▽

/-- Settles O21: the step clause from the two drawing instructions, the others from who can change the flag. -/
theorem dirtyFlagIsSetByDrawingAndClearedByTheHost : Obligations.DirtyFlagIsSetByDrawingAndClearedByTheHost := by
  refine ⟨fun s t h hat => ?_, fun s tr hclear hset => ?_, fun s tr hset => ⟨fun hclear => ?_, ?_⟩⟩
  · obtain ⟨i, hi, he⟩ := step_next_exec h
    rw [hi] at hat
    exact exec_draw_eq_true (by simpa using hat) he
  · obtain rfl | ⟨htr, -, hat⟩ := transact_draw_ne (s := s) (tr := tr) (by simp [hclear, hset])
    · cases hset
    · exact ⟨htr, hat⟩
  · obtain htr | ⟨-, hdraw, -⟩ := transact_draw_ne (s := s) (tr := tr) (by simp [hclear, hset])
    · exact htr
    · simp [hclear] at hdraw
  · rintro rfl
    exact s.clearDraw_draw

/-- D22: the host's bytes are the rows of cell bytes laid end to end. -/
theorem State.hostFramebuffer_eq_flatten (s : State) :
    s.hostFramebuffer = (s.fb.map (·.map cellByte)).flatten.toList := by
  simp [hostFramebuffer, Vector.flatten, Vector.toList, Function.comp_def]

/-- Settles O59: byte `y*64 + x` of the rows laid end to end is byte `x` of row `y`. -/
theorem hostSeesCellsRowMajor : Obligations.HostSeesCellsRowMajor := by
  intro s
  rw [State.outputs, State.hostFramebuffer_eq_flatten]
  refine ⟨Vector.length_toList, fun ⟨x, y⟩ => ?_⟩
  have hidx : y.val * 64 + x.val < 32 * 64 := by omega
  have hrow : (y.val * 64 + x.val) / 64 = y := by omega
  have hcol : (y.val * 64 + x.val) % 64 = x := by omega
  rw [Vector.getElem?_toList, Vector.getElem?_eq_getElem hidx, Vector.getElem_flatten hidx]
  simp only [Vector.getElem_map, hrow, hcol]
  rfl

end Sys2Proof.Machine
end

section
/-! What stops and starts the core, and the cycle counter (spec/10_state.md R43, R44, R47). -/

namespace Sys2Proof.Machine

theorem running_mem_writtenParts {i : Instr} (h : Part.running ∈ writtenParts i) : i = .halt := by
  cases i <;> simp_all [writtenParts, nativeCallMode]

theorem Transaction.running_mem_ownParts {tr : Transaction} (h : Part.running ∈ tr.ownParts) : tr = .step ∨ tr = .reset := by
  cases tr <;> simp_all [ownParts]

/-- A step transaction that stops a running core is one at a HALT that succeeds, or one that faults. -/
theorem stepTransaction_stops {s : State} (hrun : s.running = true) (hstop : (stepTransaction s).1.running = false) :
    (s.fetchWord.bind decode = some .halt ∧ (stepTransaction s).2 = .ok) ∨ ∃ f, (stepTransaction s).2 = .fault f := by
  obtain ⟨t, hs, ht⟩ | ⟨f, -, ht⟩ | ⟨hstopped, -⟩ := stepTransaction_cases s
  · rw [ht] at hstop ⊢
    have hchanged : t.running ≠ s.running := by simpa [hrun] using hstop
    obtain ⟨i, hi, hmem, -⟩ := step_next_writes (p := .running) hs hchanged
    exact .inl ⟨running_mem_writtenParts hmem ▸ hi, rfl⟩
  · exact .inr ⟨f, by rw [ht]⟩
  · simp [hrun] at hstopped

/-- R141: a step of a stopped core changes nothing. -/
theorem stepTransaction_of_stopped {s : State} (h : s.running = false) : stepTransaction s = (s, .stopped) := by
  rw [stepTransaction, step_eq_refused.mpr ⟨h, rfl⟩]

/-- Settles O23: of the host operations only `reset` writes `running`, and it starts the core. -/
theorem onlyHaltAndFaultsStopAndOnlyResetStarts : Obligations.OnlyHaltAndFaultsStopAndOnlyResetStarts := by
  intro s tr
  by_cases htr : tr = .step
  · subst htr
    refine ⟨fun hrun hstop => ⟨rfl, stepTransaction_stops hrun hstop⟩, fun hstopped hstart => ?_⟩
    rw [transact, stepTransaction_of_stopped hstopped, hstopped] at hstart
    cases hstart
  · have hreset : (transact s tr).1.running ≠ s.running → tr = .reset := fun hne =>
      (Transaction.running_mem_ownParts (by_contra fun hmem => hne (transact_keptExcept htr .running hmem))).resolve_left htr
    refine ⟨fun hrun hstop => ?_, fun hstopped hstart => hreset (by simp [hstopped, hstart])⟩
    obtain rfl := hreset (by simp [hrun, hstop])
    cases hstop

△

→ Exercise brief: Going line by line, set down the data above exactly as given.

→ Finished task:
/-- Settles O21: the step clause from the two drawing instructions, the others from who can change the flag. -/
theorem dirtyFlagIsSetByDrawingAndClearedByTheHost : Obligations.DirtyFlagIsSetByDrawingAndClearedByTheHost := by
  refine ⟨fun s t h hat => ?_, fun s tr hclear hset => ?_, fun s tr hset => ⟨fun hclear => ?_, ?_⟩⟩
  · obtain ⟨i, hi, he⟩ := step_next_exec h
    rw [hi] at hat
    exact exec_draw_eq_true (by simpa using hat) he
  · obtain rfl | ⟨htr, -, hat⟩ := transact_draw_ne (s := s) (tr := tr) (by simp [hclear, hset])
    · cases hset
    · exact ⟨htr, hat⟩
  · obtain htr | ⟨-, hdraw, -⟩ := transact_draw_ne (s := s) (tr := tr) (by simp [hclear, hset])
    · exact htr
    · simp [hclear] at hdraw
  · rintro rfl
    exact s.clearDraw_draw

/-- D22: the host's bytes are the rows of cell bytes laid end to end. -/
theorem State.hostFramebuffer_eq_flatten (s : State) :
    s.hostFramebuffer = (s.fb.map (·.map cellByte)).flatten.toList := by
  simp [hostFramebuffer, Vector.flatten, Vector.toList, Function.comp_def]

/-- Settles O59: byte `y*64 + x` of the rows laid end to end is byte `x` of row `y`. -/
theorem hostSeesCellsRowMajor : Obligations.HostSeesCellsRowMajor := by
  intro s
  rw [State.outputs, State.hostFramebuffer_eq_flatten]
  refine ⟨Vector.length_toList, fun ⟨x, y⟩ => ?_⟩
  have hidx : y.val * 64 + x.val < 32 * 64 := by omega
  have hrow : (y.val * 64 + x.val) / 64 = y := by omega
  have hcol : (y.val * 64 + x.val) % 64 = x := by omega
  rw [Vector.getElem?_toList, Vector.getElem?_eq_getElem hidx, Vector.getElem_flatten hidx]
  simp only [Vector.getElem_map, hrow, hcol]
  rfl

end Sys2Proof.Machine
end

section
/-! What stops and starts the core, and the cycle counter (spec/10_state.md R43, R44, R47). -/

namespace Sys2Proof.Machine

theorem running_mem_writtenParts {i : Instr} (h : Part.running ∈ writtenParts i) : i = .halt := by
  cases i <;> simp_all [writtenParts, nativeCallMode]

theorem Transaction.running_mem_ownParts {tr : Transaction} (h : Part.running ∈ tr.ownParts) : tr = .step ∨ tr = .reset := by
  cases tr <;> simp_all [ownParts]

/-- A step transaction that stops a running core is one at a HALT that succeeds, or one that faults. -/
theorem stepTransaction_stops {s : State} (hrun : s.running = true) (hstop : (stepTransaction s).1.running = false) :
    (s.fetchWord.bind decode = some .halt ∧ (stepTransaction s).2 = .ok) ∨ ∃ f, (stepTransaction s).2 = .fault f := by
  obtain ⟨t, hs, ht⟩ | ⟨f, -, ht⟩ | ⟨hstopped, -⟩ := stepTransaction_cases s
  · rw [ht] at hstop ⊢
    have hchanged : t.running ≠ s.running := by simpa [hrun] using hstop
    obtain ⟨i, hi, hmem, -⟩ := step_next_writes (p := .running) hs hchanged
    exact .inl ⟨running_mem_writtenParts hmem ▸ hi, rfl⟩
  · exact .inr ⟨f, by rw [ht]⟩
  · simp [hrun] at hstopped

/-- R141: a step of a stopped core changes nothing. -/
theorem stepTransaction_of_stopped {s : State} (h : s.running = false) : stepTransaction s = (s, .stopped) := by
  rw [stepTransaction, step_eq_refused.mpr ⟨h, rfl⟩]

/-- Settles O23: of the host operations only `reset` writes `running`, and it starts the core. -/
theorem onlyHaltAndFaultsStopAndOnlyResetStarts : Obligations.OnlyHaltAndFaultsStopAndOnlyResetStarts := by
  intro s tr
  by_cases htr : tr = .step
  · subst htr
    refine ⟨fun hrun hstop => ⟨rfl, stepTransaction_stops hrun hstop⟩, fun hstopped hstart => ?_⟩
    rw [transact, stepTransaction_of_stopped hstopped, hstopped] at hstart
    cases hstart
  · have hreset : (transact s tr).1.running ≠ s.running → tr = .reset := fun hne =>
      (Transaction.running_mem_ownParts (by_contra fun hmem => hne (transact_keptExcept htr .running hmem))).resolve_left htr
    refine ⟨fun hrun hstop => ?_, fun hstopped hstart => hreset (by simp [hstopped, hstart])⟩
    obtain rfl := hreset (by simp [hrun, hstop])
    cases hstop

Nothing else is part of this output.